====== Exercise data
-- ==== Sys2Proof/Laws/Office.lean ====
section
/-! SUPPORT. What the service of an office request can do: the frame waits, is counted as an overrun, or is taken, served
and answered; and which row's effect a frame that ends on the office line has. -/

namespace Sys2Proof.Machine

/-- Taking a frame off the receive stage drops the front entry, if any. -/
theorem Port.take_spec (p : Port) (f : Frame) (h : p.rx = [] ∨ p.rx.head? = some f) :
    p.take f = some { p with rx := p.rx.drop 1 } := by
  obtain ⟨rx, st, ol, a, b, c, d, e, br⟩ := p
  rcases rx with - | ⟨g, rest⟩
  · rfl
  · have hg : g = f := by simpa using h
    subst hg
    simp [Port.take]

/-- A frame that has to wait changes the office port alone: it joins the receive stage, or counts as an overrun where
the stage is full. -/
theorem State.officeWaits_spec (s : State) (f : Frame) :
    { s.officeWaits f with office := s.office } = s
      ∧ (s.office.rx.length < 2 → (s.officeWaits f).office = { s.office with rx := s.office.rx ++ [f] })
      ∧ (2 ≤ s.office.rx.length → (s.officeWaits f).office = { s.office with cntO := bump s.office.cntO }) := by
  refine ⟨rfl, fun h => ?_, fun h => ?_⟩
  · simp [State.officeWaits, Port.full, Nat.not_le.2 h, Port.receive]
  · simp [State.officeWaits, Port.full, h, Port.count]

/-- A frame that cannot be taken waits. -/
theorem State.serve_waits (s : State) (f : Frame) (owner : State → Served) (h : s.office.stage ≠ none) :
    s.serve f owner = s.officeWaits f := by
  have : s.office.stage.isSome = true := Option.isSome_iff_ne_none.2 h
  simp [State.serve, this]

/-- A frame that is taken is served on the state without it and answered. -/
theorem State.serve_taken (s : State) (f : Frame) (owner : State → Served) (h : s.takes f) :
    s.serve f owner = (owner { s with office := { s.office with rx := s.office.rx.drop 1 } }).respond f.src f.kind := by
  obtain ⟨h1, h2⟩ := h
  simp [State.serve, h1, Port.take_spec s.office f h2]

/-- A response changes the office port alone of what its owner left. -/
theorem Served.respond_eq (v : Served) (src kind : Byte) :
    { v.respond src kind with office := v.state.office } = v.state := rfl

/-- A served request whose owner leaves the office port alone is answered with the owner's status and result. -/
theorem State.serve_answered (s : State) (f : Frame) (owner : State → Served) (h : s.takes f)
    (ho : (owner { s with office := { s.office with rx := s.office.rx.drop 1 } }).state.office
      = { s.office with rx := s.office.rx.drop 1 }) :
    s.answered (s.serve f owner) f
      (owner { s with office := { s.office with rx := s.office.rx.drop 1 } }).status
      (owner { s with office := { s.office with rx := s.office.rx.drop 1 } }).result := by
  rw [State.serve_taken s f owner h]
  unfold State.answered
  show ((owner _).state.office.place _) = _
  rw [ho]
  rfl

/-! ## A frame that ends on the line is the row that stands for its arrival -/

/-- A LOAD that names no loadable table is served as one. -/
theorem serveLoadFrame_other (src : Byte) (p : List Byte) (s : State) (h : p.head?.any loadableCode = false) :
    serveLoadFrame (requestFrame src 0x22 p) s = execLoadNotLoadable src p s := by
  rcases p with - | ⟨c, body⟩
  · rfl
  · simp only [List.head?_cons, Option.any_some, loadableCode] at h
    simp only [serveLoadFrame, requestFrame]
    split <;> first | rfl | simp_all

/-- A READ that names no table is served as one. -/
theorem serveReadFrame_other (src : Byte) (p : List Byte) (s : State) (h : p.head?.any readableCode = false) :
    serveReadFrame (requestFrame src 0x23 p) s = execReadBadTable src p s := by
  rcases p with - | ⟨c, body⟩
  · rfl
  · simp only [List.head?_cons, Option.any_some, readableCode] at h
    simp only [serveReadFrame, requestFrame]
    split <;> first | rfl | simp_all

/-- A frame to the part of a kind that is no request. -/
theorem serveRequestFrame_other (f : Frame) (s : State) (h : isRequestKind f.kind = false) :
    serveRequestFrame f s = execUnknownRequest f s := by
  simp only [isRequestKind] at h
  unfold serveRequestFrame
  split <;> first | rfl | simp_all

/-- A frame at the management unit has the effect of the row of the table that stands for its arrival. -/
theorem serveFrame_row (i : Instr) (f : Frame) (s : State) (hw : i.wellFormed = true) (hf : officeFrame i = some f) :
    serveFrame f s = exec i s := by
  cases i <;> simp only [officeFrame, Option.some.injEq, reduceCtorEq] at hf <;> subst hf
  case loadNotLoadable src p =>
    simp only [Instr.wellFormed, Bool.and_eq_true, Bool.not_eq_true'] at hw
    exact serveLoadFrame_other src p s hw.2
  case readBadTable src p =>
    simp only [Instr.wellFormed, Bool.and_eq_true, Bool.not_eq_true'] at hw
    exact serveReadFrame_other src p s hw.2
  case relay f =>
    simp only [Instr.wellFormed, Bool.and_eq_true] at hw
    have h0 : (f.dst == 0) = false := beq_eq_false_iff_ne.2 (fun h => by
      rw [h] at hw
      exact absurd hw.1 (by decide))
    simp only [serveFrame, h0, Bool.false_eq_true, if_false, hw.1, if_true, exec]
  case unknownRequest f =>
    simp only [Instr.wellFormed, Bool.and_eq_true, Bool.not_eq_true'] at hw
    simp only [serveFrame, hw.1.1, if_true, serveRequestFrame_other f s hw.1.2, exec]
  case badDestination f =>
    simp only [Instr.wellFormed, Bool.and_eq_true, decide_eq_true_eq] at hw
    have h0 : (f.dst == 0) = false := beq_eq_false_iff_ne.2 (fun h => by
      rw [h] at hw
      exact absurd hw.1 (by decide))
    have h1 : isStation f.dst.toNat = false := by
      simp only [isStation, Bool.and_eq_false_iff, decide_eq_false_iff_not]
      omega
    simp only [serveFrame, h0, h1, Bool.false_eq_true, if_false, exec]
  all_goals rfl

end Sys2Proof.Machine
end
============
§ Your assignment
This exercise calls for repeating every line of the data exactly.

§ Exercise result
-- ==== Sys2Proof/Laws/Office.lean ====
section
/-! SUPPORT. What the service of an office request can do: the frame waits, is counted as an overrun, or is taken, served
and answered; and which row's effect a frame that ends on the office line has. -/

namespace Sys2Proof.Machine

/-- Taking a frame off the receive stage drops the front entry, if any. -/
theorem Port.take_spec (p : Port) (f : Frame) (h : p.rx = [] ∨ p.rx.head? = some f) :
    p.take f = some { p with rx := p.rx.drop 1 } := by
  obtain ⟨rx, st, ol, a, b, c, d, e, br⟩ := p
  rcases rx with - | ⟨g, rest⟩
  · rfl
  · have hg : g = f := by simpa using h
    subst hg
    simp [Port.take]

/-- A frame that has to wait changes the office port alone: it joins the receive stage, or counts as an overrun where
the stage is full. -/
theorem State.officeWaits_spec (s : State) (f : Frame) :
    { s.officeWaits f with office := s.office } = s
      ∧ (s.office.rx.length < 2 → (s.officeWaits f).office = { s.office with rx := s.office.rx ++ [f] })
      ∧ (2 ≤ s.office.rx.length → (s.officeWaits f).office = { s.office with cntO := bump s.office.cntO }) := by
  refine ⟨rfl, fun h => ?_, fun h => ?_⟩
  · simp [State.officeWaits, Port.full, Nat.not_le.2 h, Port.receive]
  · simp [State.officeWaits, Port.full, h, Port.count]

/-- A frame that cannot be taken waits. -/
theorem State.serve_waits (s : State) (f : Frame) (owner : State → Served) (h : s.office.stage ≠ none) :
    s.serve f owner = s.officeWaits f := by
  have : s.office.stage.isSome = true := Option.isSome_iff_ne_none.2 h
  simp [State.serve, this]

/-- A frame that is taken is served on the state without it and answered. -/
theorem State.serve_taken (s : State) (f : Frame) (owner : State → Served) (h : s.takes f) :
    s.serve f owner = (owner { s with office := { s.office with rx := s.office.rx.drop 1 } }).respond f.src f.kind := by
  obtain ⟨h1, h2⟩ := h
  simp [State.serve, h1, Port.take_spec s.office f h2]

/-- A response changes the office port alone of what its owner left. -/
theorem Served.respond_eq (v : Served) (src kind : Byte) :
    { v.respond src kind with office := v.state.office } = v.state := rfl

/-- A served request whose owner leaves the office port alone is answered with the owner's status and result. -/
theorem State.serve_answered (s : State) (f : Frame) (owner : State → Served) (h : s.takes f)
    (ho : (owner { s with office := { s.office with rx := s.office.rx.drop 1 } }).state.office
      = { s.office with rx := s.office.rx.drop 1 }) :
    s.answered (s.serve f owner) f
      (owner { s with office := { s.office with rx := s.office.rx.drop 1 } }).status
      (owner { s with office := { s.office with rx := s.office.rx.drop 1 } }).result := by
  rw [State.serve_taken s f owner h]
  unfold State.answered
  show ((owner _).state.office.place _) = _
  rw [ho]
  rfl

/-! ## A frame that ends on the line is the row that stands for its arrival -/

/-- A LOAD that names no loadable table is served as one. -/
theorem serveLoadFrame_other (src : Byte) (p : List Byte) (s : State) (h : p.head?.any loadableCode = false) :
    serveLoadFrame (requestFrame src 0x22 p) s = execLoadNotLoadable src p s := by
  rcases p with - | ⟨c, body⟩
  · rfl
  · simp only [List.head?_cons, Option.any_some, loadableCode] at h
    simp only [serveLoadFrame, requestFrame]
    split <;> first | rfl | simp_all

/-- A READ that names no table is served as one. -/
theorem serveReadFrame_other (src : Byte) (p : List Byte) (s : State) (h : p.head?.any readableCode = false) :
    serveReadFrame (requestFrame src 0x23 p) s = execReadBadTable src p s := by
  rcases p with - | ⟨c, body⟩
  · rfl
  · simp only [List.head?_cons, Option.any_some, readableCode] at h
    simp only [serveReadFrame, requestFrame]
    split <;> first | rfl | simp_all

/-- A frame to the part of a kind that is no request. -/
theorem serveRequestFrame_other (f : Frame) (s : State) (h : isRequestKind f.kind = false) :
    serveRequestFrame f s = execUnknownRequest f s := by
  simp only [isRequestKind] at h
  unfold serveRequestFrame
  split <;> first | rfl | simp_all

/-- A frame at the management unit has the effect of the row of the table that stands for its arrival. -/
theorem serveFrame_row (i : Instr) (f : Frame) (s : State) (hw : i.wellFormed = true) (hf : officeFrame i = some f) :
    serveFrame f s = exec i s := by
  cases i <;> simp only [officeFrame, Option.some.injEq, reduceCtorEq] at hf <;> subst hf
  case loadNotLoadable src p =>
    simp only [Instr.wellFormed, Bool.and_eq_true, Bool.not_eq_true'] at hw
    exact serveLoadFrame_other src p s hw.2
  case readBadTable src p =>
    simp only [Instr.wellFormed, Bool.and_eq_true, Bool.not_eq_true'] at hw
    exact serveReadFrame_other src p s hw.2
  case relay f =>
    simp only [Instr.wellFormed, Bool.and_eq_true] at hw
    have h0 : (f.dst == 0) = false := beq_eq_false_iff_ne.2 (fun h => by
      rw [h] at hw
      exact absurd hw.1 (by decide))
    simp only [serveFrame, h0, Bool.false_eq_true, if_false, hw.1, if_true, exec]
  case unknownRequest f =>
    simp only [Instr.wellFormed, Bool.and_eq_true, Bool.not_eq_true'] at hw
    simp only [serveFrame, hw.1.1, if_true, serveRequestFrame_other f s hw.1.2, exec]
  case badDestination f =>
    simp only [Instr.wellFormed, Bool.and_eq_true, decide_eq_true_eq] at hw
    have h0 : (f.dst == 0) = false := beq_eq_false_iff_ne.2 (fun h => by
      rw [h] at hw
      exact absurd hw.1 (by decide))
    have h1 : isStation f.dst.toNat = false := by
      simp only [isStation, Bool.and_eq_false_iff, decide_eq_false_iff_not]
      omega
    simp only [serveFrame, h0, h1, Bool.false_eq_true, if_false, exec]
  all_goals rfl

end Sys2Proof.Machine
end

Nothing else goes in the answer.